Third westbound lane to be added to portion of Highway 84W

The new gas tax has paid dividends locally as Gov. Kay Ivey announced Thursday the state will give $2 million to a U.S. Highway 84 West expansion project in Dothan. The project will add a westbound lane between Flowers Chapel and John D. Odom roads.

The new gas tax has paid dividends locally as Gov. Kay Ivey announced Thursday the state will give $2 million to a U.S. Highway 84 West expansion project in Dothan.

The project will add a westbound lane between Flowers Chapel and John D. Odom roads and is one of three improving Wiregrass thoroughfares. Officials awarded $1.6 million to Coffee County to realign a dangerous intersection in the New Hope community and another $670,304 to Geneva County to add left turn lanes on an eastern Hartford intersection.

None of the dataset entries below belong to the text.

/-- Interpolation keeps within a bound built from bounds `A` of the ends, `T` of the factor (R18). -/
theorem mag_lerp_le {a b t A T D P C : F} (hA : Num.isFinite A = true) (hD : Num.isFinite D = true)
    (hT : Num.isFinite T = true) (hP : Num.isFinite P = true)
    (ha : Num.mag a ≤ Num.mag A) (hb : Num.mag b ≤ Num.mag A) (ht : Num.mag t ≤ Num.mag T)
    (h1 : Num.mag A + Num.mag A ≤ Num.mag D) (h2 : Num.mag D * Num.mag T ≤ Num.mag P * 2 ^ 149)
    (h3 : Num.mag A + Num.mag P ≤ Num.mag C) : Num.mag (Num.lerp a b t) ≤ Num.mag C := by
  have fa := Num.finite_of_mag_le hA ha
  have fb := Num.finite_of_mag_le hA hb
  have ft := Num.finite_of_mag_le hT ht
  have hd : Num.mag (Num.fsub b a) ≤ Num.mag D := Num.mag_fsub_le_add fb fa (by omega)
  have hp : Num.mag (Num.fmul (Num.fsub b a) t) ≤ Num.mag P :=
    Num.mag_fmul_le (Num.finite_of_mag_le hD hd) ft (le_trans (Nat.mul_le_mul hd ht) h2)
  exact Num.mag_fadd_le_add fa (Num.finite_of_mag_le hP hp) (by omega)

/-- A finite value above 2^24 in magnitude is an integer, and its floor as a value of F is the value itself. -/
theorem value_ofInt_floor {p : F} {fl : Int} (hp : 16777216 * 2 ^ 149 < Num.mag p) (hfl : Num.floor p = some fl) :
    Num.value (Num.ofInt fl) = Num.value p ∧ Num.isFinite (Num.ofInt fl) = true := by
  have hf : Num.isFinite p = true := by
    unfold Num.floor at hfl; split at hfl
    · assumption
    · cases hfl
  have hlow := Num.isFinite_iff.1 hf
  have hdvd : 2 ^ 149 ∣ Num.mag p := by
    have h24 : Num.mag 0x4B800000#32 = 16777216 * 2 ^ 149 := by decide
    have hl : 0x4B800000 ≤ Num.low31 p := by
      have h1 : Num.low31 0x4B800000#32 = 0x4B800000 := by decide
      have := Num.mag_le_iff.1 (by omega : Num.mag 0x4B800000#32 ≤ Num.mag p)
      omega
    unfold Num.mag Num.units
    rw [if_neg (by omega)]
    exact Dvd.dvd.mul_left (Nat.pow_dvd_pow 2 (by omega)) _
  have hv : (2 : Int) ^ 149 ∣ Num.value p := by
    have h1 := Num.natAbs_value p
    rw [← h1] at hdvd
    exact Int.natCast_dvd.2 (by simpa using hdvd)
  have hfl' : fl * 2 ^ 149 = Num.value p := by
    unfold Num.floor at hfl
    rw [if_pos hf] at hfl
    rw [← Option.some.inj hfl]
    exact Int.ediv_mul_cancel hv
  have hsign : decide (fl < 0) = decide (Num.value p < 0) := by
    rw [← hfl']
    by_cases h : fl < 0
    · simp [h]; omega
    · simp [h]; omega
  have habs : fl.natAbs * 2 ^ 149 = Num.units (Num.low31 p) := by
    have := Num.natAbs_value p
    rw [← hfl', Int.natAbs_mul] at this
    exact this
  have hr : Num.roundUnits (fl.natAbs * 2 ^ 149) 1 = Num.low31 p :=
    Num.roundUnits_exact one_pos (by omega) (by omega)
  unfold Num.ofInt
  rw [hr]
  constructor
  · rw [Num.value_pack _ (by omega), hsign]
    have hm : Num.mag p = Num.units (Num.low31 p) := rfl
    have := Num.natAbs_value p
    by_cases h : Num.value p < 0
    · simp only [h, decide_true, if_true]; omega
    · simp only [h, decide_false, Bool.false_eq_true, if_false]; omega
  · rw [Num.isFinite_iff, Num.low31_pack _ (by omega)]; exact hlow

/-- What is left of a finite value after its floor is subtracted is of magnitude at most twice a whole bound on the value. -/
theorem mag_fraction_le_of_le {p c C : F} {n : Nat} {fl : Int} (hc : Num.isFinite c = true) (hn : Num.mag c = n * 2 ^ 149)
    (hC : Num.mag c + Num.mag c ≤ Num.mag C) (hp : Num.mag p ≤ Num.mag c) (hfl : Num.floor p = some fl) :
    Num.mag (Num.fsub p (Num.ofInt fl)) ≤ Num.mag C := by
  have hle := Num.floor_natAbs_le hfl (n := n) (by omega)
  have hm : Num.mag (Num.ofInt fl) ≤ Num.mag c := by
    have hr := Num.roundUnits_le_inf (fl.natAbs * 2 ^ 149) 1
    unfold Num.ofInt
    rw [Num.mag_pack _ (by omega)]
    refine Num.units_mono (Num.roundUnits_le one_pos ?_)
    have : Num.units (Num.low31 c) = Num.mag c := rfl
    rw [this, hn, Nat.mul_one]
    exact Nat.mul_le_mul_right _ hle
  exact Num.mag_fsub_le_add (Num.finite_of_mag_le hc hp) (Num.finite_of_mag_le hc hm) (by omega)

/-- What is left of any finite value after its floor is subtracted is of moderate magnitude. -/
theorem mag_fraction_le {p : F} {fl : Int} (hp : Num.isFinite p = true) (hfl : Num.floor p = some fl) :
    Num.mag (Num.fsub p (Num.ofInt fl)) ≤ Num.mag 0x4C000000#32 := by
  have h24 : Num.mag 0x4B800000#32 = 16777216 * 2 ^ 149 := by decide
  rcases Nat.lt_or_ge (16777216 * 2 ^ 149) (Num.mag p) with h | h
  · obtain ⟨hv, hf⟩ := value_ofInt_floor h hfl
    rw [Num.fsub_finite hp hf, if_pos (by omega), Num.mag_pack_zero]
    exact Nat.zero_le _
  · exact mag_fraction_le_of_le (c := 0x4B800000#32) (by decide) h24 (by decide) (by omega) hfl

/-- At a finite index the table's interpolation is the one of R92. -/
theorem tableAt_finite {n : Nat} {idx : F} {fl ce : Int} (hfl : Num.floor idx = some fl) (hce : Num.ceil idx = some ce) :
    tableAt n idx = Num.lerp (table n (clampIndex n fl)) (table n (clampIndex n ce)) (Num.fsub idx (Num.ofInt fl)) := by
  simp [tableAt, hfl, hce]

/-- A phase of `[0, 2π)` has a sample, and it is of moderate magnitude, in every instance (R92, R16). -/
theorem sampleTable_total {p : HwParams} {ph : F} (hl : Legal p) (h : PhaseOk ph) :
    ∃ sv, sampleTable p.wtN ph = some sv ∧ Num.mag sv ≤ Num.mag 0x4E800000#32 := by
  obtain ⟨-, -, ⟨hn, hfin⟩, -, -⟩ := hl
  have hf : Num.isFinite (tableIndex p.wtN ph) = true := Num.finite_of_mag_le hfin (mag_tableIndex_le hfin h)
  obtain ⟨fl, hfl⟩ := Num.floor_of_finite hf
  obtain ⟨ce, hce⟩ := Num.ceil_of_finite hf
  refine ⟨_, by rw [sampleTable, if_pos h.bounds.1], ?_⟩
  rw [tableAt_finite hfl hce]
  exact mag_lerp_le (A := 0x40000000#32) (T := 0x4C000000#32) (D := 0x40800000#32) (P := 0x4D000000#32)
    (by decide) (by decide) (by decide) (by decide) (mag_table_le (by omega) _) (mag_table_le (by omega) _)
    (mag_fraction_le hf hfl) (by decide) (by decide) (by decide)

/-! ## The derived parameters and the read offset -/

/-- `FS_INT_F` is exact and at most 2^24 for every rate INIT accepts (R6). -/
theorem fsIntF_exact {fs : Nat} (h : LegalRate fs) :
    Num.value (fsIntF fs) = (4 * fs : Nat) * 2 ^ 149 ∧ Num.isFinite (fsIntF fs) = true := by
  simp only [LegalRate, Config.minRate, Config.maxRate] at h
  exact Num.ofNat_exact (n := 4 * fs) (by omega)

/-- A value of `[0,1]` is finite, at most 1, and not negative. -/
theorem In01.bounds {v : F} (h : In01 v) :
    Num.isFinite v = true ∧ 0 ≤ Num.value v ∧ Num.value v ≤ 2 ^ 149 ∧ Num.mag v ≤ Num.mag Num.one := by
  have h1 := (Num.fle_iff.1 h.1).2.2
  have h2 := (Num.fle_iff.1 h.2).2.2
  have h3 : Num.value Num.zero = 0 := by decide
  have h4 : Num.value Num.one = 2 ^ 149 := by decide
  have h5 : Num.mag Num.one = 2 ^ 149 := by decide
  have h6 := Num.mag_eq_of_nonneg (a := v) (by omega)
  have h7 : Num.mag v ≤ Num.mag Num.one := by omega
  exact ⟨Num.finite_of_mag_le Num.finite_one h7, by omega, by omega, h7⟩

/-- The modulation depth in slots is finite and below 2^17 (R114). -/
theorem mag_depthSamples_le {fs : Nat} {d : F} (hr : LegalRate fs) (hd : In01 d) :
    Num.mag (depthSamples fs d) ≤ Num.mag 0x48000000#32 := by
  obtain ⟨hf, -, -, hm⟩ := hd.bounds
  have h2 : Num.mag (Num.fmul d d) ≤ Num.mag Num.one := le_trans (Num.mag_fmul_le_of_le_one hf hf hm) hm
  have f2 := Num.finite_of_mag_le Num.finite_one h2
  have h3 : Num.mag (Num.fmul (Num.fmul d d) d) ≤ Num.mag Num.one := le_trans (Num.mag_fmul_le_of_le_one f2 hf hm) h2
  have f3 := Num.finite_of_mag_le Num.finite_one h3
  have h4 : Num.mag (Num.fmul (Num.fmul (Num.fmul d d) d) Config.maxDepthS) ≤ Num.mag Config.maxDepthS := by
    refine Num.mag_fmul_le f3 (by decide) ?_
    have h1 : Num.mag Num.one = 2 ^ 149 := by decide
    rw [h1] at h3
    rw [Nat.mul_comm]
    exact Nat.mul_le_mul_left _ h3
  obtain ⟨hv, hfs⟩ := fsIntF_exact hr
  have hmf : Num.mag (fsIntF fs) ≤ 16777216 * 2 ^ 149 := by
    simp only [LegalRate, Config.minRate, Config.maxRate] at hr
    have := Num.mag_eq_of_nonneg (a := fsIntF fs) (by rw [hv]; positivity)
    have hle : (4 * fs : Nat) * (2 : Int) ^ 149 ≤ 16777216 * 2 ^ 149 := by
      have : ((4 * fs : Nat) : Int) ≤ 16777216 := by omega
      exact Int.mul_le_mul_of_nonneg_right this (by positivity)
    omega
  unfold depthSamples
  refine Num.mag_fmul_le (Num.finite_of_mag_le (by decide) h4) hfs (le_trans (Nat.mul_le_mul h4 hmf) (by decide))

The money comes from the Alabama Transportation Rehabilitation and Improvement Program II, which is funded through the new 6-cent gas tax legislators passed in March. ATRIP II will provide $30 million across 28 projects in its first year.

Cities and counties across the state submitted 121 projects for consideration, and 58 met the program’s criteria, said Rep. Steve Clouse (R-Ozark), who sat on the committee that determined the ATRIP II awards. Dothan Public Works Director Charles Metzger said he felt fortunate that Dothan’s effort received approval given the competition.

“We’re proud to get this project in the first year,” Metzger said of the Highway 84 expansion. “We’re excited about it.”

The $2 million Dothan will receive is the maximum award available under ATRIP II but only funds part of the project. The city will have to submit another $2.4 million to complete the effort.

The project addresses a busy thoroughfare that experiences congestion – especially during the evening rush hour. Crews will construct the extra lane out of the existing median, Metzger said.

Additionally officials hope to reconfigure the intersection of Woodburn Drive and U.S. Highway 84 West to prevent a backlog of cars filling the median, Metzger noted.

City officials want to start the project in 2020 or early 2021 – essentially as soon as another Highway 84 West expansion project concludes. The Alabama Department of Transportation just let the bids for an initiative that expands 84 West to six lanes from Flowers Chapel Road to Englewood Drive, Metzger said.

Elsewhere Coffee County will receive more than $1.6 million to realign the intersections of county roads 239 and 114 with Alabama Highway 167. The intersection has been the site of several deadly accidents throughout the years, and the county roads will be reconfigured to intersect the busy Alabama Highway 167 at right angles.

Coffee County will have to provide $179,358.50 for the project.

In Geneva County, left turn lanes will be added to the intersection of County Road 69 and Alabama Highway 52. ATRIP II will fully fund the effort.

Clouse said he felt “honored” that Ivey tapped him to represent the Wiregrass on the ATRIP II committee and help procure three projects in the first year of the program.

“There were a lot of wants … more than $141 million in requests,” he said.

The state should officially release the money to the winning projects in the early spring, Clouse noted.